=== Begin Enclosure ===

-- ==== Sys2Proof/Laws/Quiet.lean ====
section
/-! SUPPORT. What the Zone Arbiter's and the Claim Unit's operations leave alone, and the capacities they keep: one lemma
per operation. -/

namespace Sys2Proof.Machine

/-- The fields of a zone record that settling and the claims leave alone: number, port, policy and floor. -/
def ZoneRecord.fixed (r : ZoneRecord) : Nat × Nat × Policy × Nat := (r.zone, r.port, r.policy, r.floor)

/-- All that an operation of the Zone Arbiter or the Claim Unit leaves alone, and the capacities it keeps. `b` is whether
a place is set aside for a COMMIT meanwhile (R97). -/
structure Quiet (b : Bool) (s s' : State) : Prop where
  pending : s'.pending = s.pending
  rstnLow : s'.rstnLow = s.rstnLow
  keyInputs : s'.keyInputs = s.keyInputs
  config : s'.config = s.config
  cleanups : s'.cleanups = s.cleanups
  pu : s'.pu = s.pu
  ss : s'.ss = s.ss
  me : s'.me = s.me
  cl : s'.cl = s.cl
  port : RingPort.Stores b s.rp s'.rp
  masks : s'.cp.masks = s.cp.masks
  response : s'.cp.response = s.cp.response
  notices : s.cp.notices.length ≤ noticeCapacity → s'.cp.notices.length ≤ noticeCapacity
  zones : s'.za.map ZoneRecord.fixed = s.za.map ZoneRecord.fixed
  slots : s'.cu.map (·.generation) = s.cu.map (·.generation)
  keys : s'.ku.map (fun k => (k.debounced, k.timer)) = s.ku.map (fun k => (k.debounced, k.timer))
  listen : ListenWithin s.lu → ListenWithin s'.lu

theorem Quiet.refl (b : Bool) (s : State) : Quiet b s s :=
  ⟨rfl, rfl, rfl, rfl, rfl, rfl, rfl, rfl, rfl, RingPort.Stores.refl b _, rfl, rfl, id, rfl, rfl, rfl, id⟩

theorem RingPort.Stores.trans {b : Bool} {p q r : RingPort} (h : RingPort.Stores b p q) (k : RingPort.Stores b q r) :
    RingPort.Stores b p r :=
  ⟨Nat.le_trans k.forward h.forward, k.checkErrors.trans h.checkErrors, k.overruns.trans h.overruns,
    fun w => k.within (h.within w)⟩

theorem Quiet.trans {b : Bool} {s t u : State} (h : Quiet b s t) (k : Quiet b t u) : Quiet b s u :=
  ⟨k.pending.trans h.pending, k.rstnLow.trans h.rstnLow, k.keyInputs.trans h.keyInputs, k.config.trans h.config,
    k.cleanups.trans h.cleanups, k.pu.trans h.pu, k.ss.trans h.ss, k.me.trans h.me, k.cl.trans h.cl,
    h.port.trans k.port, k.masks.trans h.masks, k.response.trans h.response, fun n => k.notices (h.notices n),
    k.zones.trans h.zones, k.slots.trans h.slots, k.keys.trans h.keys, fun n => k.listen (h.listen n)⟩

variable {b : Bool}

/-- Something quiet done for each item is quiet. -/
theorem forEach_quiet {α : Type} {act : α → State → State} (h : ∀ a s, Quiet b s (act a s)) :
    ∀ (items : List α) (s : State), Quiet b s (forEach items act s)
  | [], s => Quiet.refl b s
  | a :: rest, s => (h a s).trans (forEach_quiet h rest (act a s))

/-! The shared operations -/

theorem post_quiet (n : HostNotice) (s : State) : Quiet b s (post n s) := by
  refine ⟨by simp, by simp, by simp, by simp, by simp, by simp, by simp, by simp, by simp, ?_, by simp, by simp, ?_,
    by simp, by simp, by simp, by simp⟩
  · simpa using RingPort.Stores.refl b s.rp
  · intro h
    unfold post
    split
    · simp only [List.length_append, List.length_singleton]
      omega
    · exact h

theorem storeControl_quiet (d : Nat) (m : Message) (s : State) : Quiet b s (storeControl d m s) :=
  ⟨rfl, rfl, rfl, rfl, rfl, rfl, rfl, rfl, rfl, RingPort.storeControl_stores b _ _, rfl, rfl, id, rfl, rfl, rfl, id⟩

theorem storeAudio_quiet (m : Message) (s : State) : Quiet b s (storeAudio m s) :=
  ⟨rfl, rfl, rfl, rfl, rfl, rfl, rfl, rfl, rfl, RingPort.storeAudio_stores b _ _, rfl, rfl, id, rfl, rfl, rfl, id⟩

=== End Enclosure ===

**YOUR INSTRUCTIONS**
Output each entry exactly as written, leaving none out.

**TASK OUTPUT**
-- ==== Sys2Proof/Laws/Quiet.lean ====
section
/-! SUPPORT. What the Zone Arbiter's and the Claim Unit's operations leave alone, and the capacities they keep: one lemma
per operation. -/

namespace Sys2Proof.Machine

/-- The fields of a zone record that settling and the claims leave alone: number, port, policy and floor. -/
def ZoneRecord.fixed (r : ZoneRecord) : Nat × Nat × Policy × Nat := (r.zone, r.port, r.policy, r.floor)

/-- All that an operation of the Zone Arbiter or the Claim Unit leaves alone, and the capacities it keeps. `b` is whether
a place is set aside for a COMMIT meanwhile (R97). -/
structure Quiet (b : Bool) (s s' : State) : Prop where
  pending : s'.pending = s.pending
  rstnLow : s'.rstnLow = s.rstnLow
  keyInputs : s'.keyInputs = s.keyInputs
  config : s'.config = s.config
  cleanups : s'.cleanups = s.cleanups
  pu : s'.pu = s.pu
  ss : s'.ss = s.ss
  me : s'.me = s.me
  cl : s'.cl = s.cl
  port : RingPort.Stores b s.rp s'.rp
  masks : s'.cp.masks = s.cp.masks
  response : s'.cp.response = s.cp.response
  notices : s.cp.notices.length ≤ noticeCapacity → s'.cp.notices.length ≤ noticeCapacity
  zones : s'.za.map ZoneRecord.fixed = s.za.map ZoneRecord.fixed
  slots : s'.cu.map (·.generation) = s.cu.map (·.generation)
  keys : s'.ku.map (fun k => (k.debounced, k.timer)) = s.ku.map (fun k => (k.debounced, k.timer))
  listen : ListenWithin s.lu → ListenWithin s'.lu

theorem Quiet.refl (b : Bool) (s : State) : Quiet b s s :=
  ⟨rfl, rfl, rfl, rfl, rfl, rfl, rfl, rfl, rfl, RingPort.Stores.refl b _, rfl, rfl, id, rfl, rfl, rfl, id⟩

theorem RingPort.Stores.trans {b : Bool} {p q r : RingPort} (h : RingPort.Stores b p q) (k : RingPort.Stores b q r) :
    RingPort.Stores b p r :=
  ⟨Nat.le_trans k.forward h.forward, k.checkErrors.trans h.checkErrors, k.overruns.trans h.overruns,
    fun w => k.within (h.within w)⟩

theorem Quiet.trans {b : Bool} {s t u : State} (h : Quiet b s t) (k : Quiet b t u) : Quiet b s u :=
  ⟨k.pending.trans h.pending, k.rstnLow.trans h.rstnLow, k.keyInputs.trans h.keyInputs, k.config.trans h.config,
    k.cleanups.trans h.cleanups, k.pu.trans h.pu, k.ss.trans h.ss, k.me.trans h.me, k.cl.trans h.cl,
    h.port.trans k.port, k.masks.trans h.masks, k.response.trans h.response, fun n => k.notices (h.notices n),
    k.zones.trans h.zones, k.slots.trans h.slots, k.keys.trans h.keys, fun n => k.listen (h.listen n)⟩

variable {b : Bool}

/-- Something quiet done for each item is quiet. -/
theorem forEach_quiet {α : Type} {act : α → State → State} (h : ∀ a s, Quiet b s (act a s)) :
    ∀ (items : List α) (s : State), Quiet b s (forEach items act s)
  | [], s => Quiet.refl b s
  | a :: rest, s => (h a s).trans (forEach_quiet h rest (act a s))

/-! The shared operations -/

theorem post_quiet (n : HostNotice) (s : State) : Quiet b s (post n s) := by
  refine ⟨by simp, by simp, by simp, by simp, by simp, by simp, by simp, by simp, by simp, ?_, by simp, by simp, ?_,
    by simp, by simp, by simp, by simp⟩
  · simpa using RingPort.Stores.refl b s.rp
  · intro h
    unfold post
    split
    · simp only [List.length_append, List.length_singleton]
      omega
    · exact h

theorem storeControl_quiet (d : Nat) (m : Message) (s : State) : Quiet b s (storeControl d m s) :=
  ⟨rfl, rfl, rfl, rfl, rfl, rfl, rfl, rfl, rfl, RingPort.storeControl_stores b _ _, rfl, rfl, id, rfl, rfl, rfl, id⟩

theorem storeAudio_quiet (m : Message) (s : State) : Quiet b s (storeAudio m s) :=
  ⟨rfl, rfl, rfl, rfl, rfl, rfl, rfl, rfl, rfl, RingPort.storeAudio_stores b _ _, rfl, rfl, id, rfl, rfl, rfl, id⟩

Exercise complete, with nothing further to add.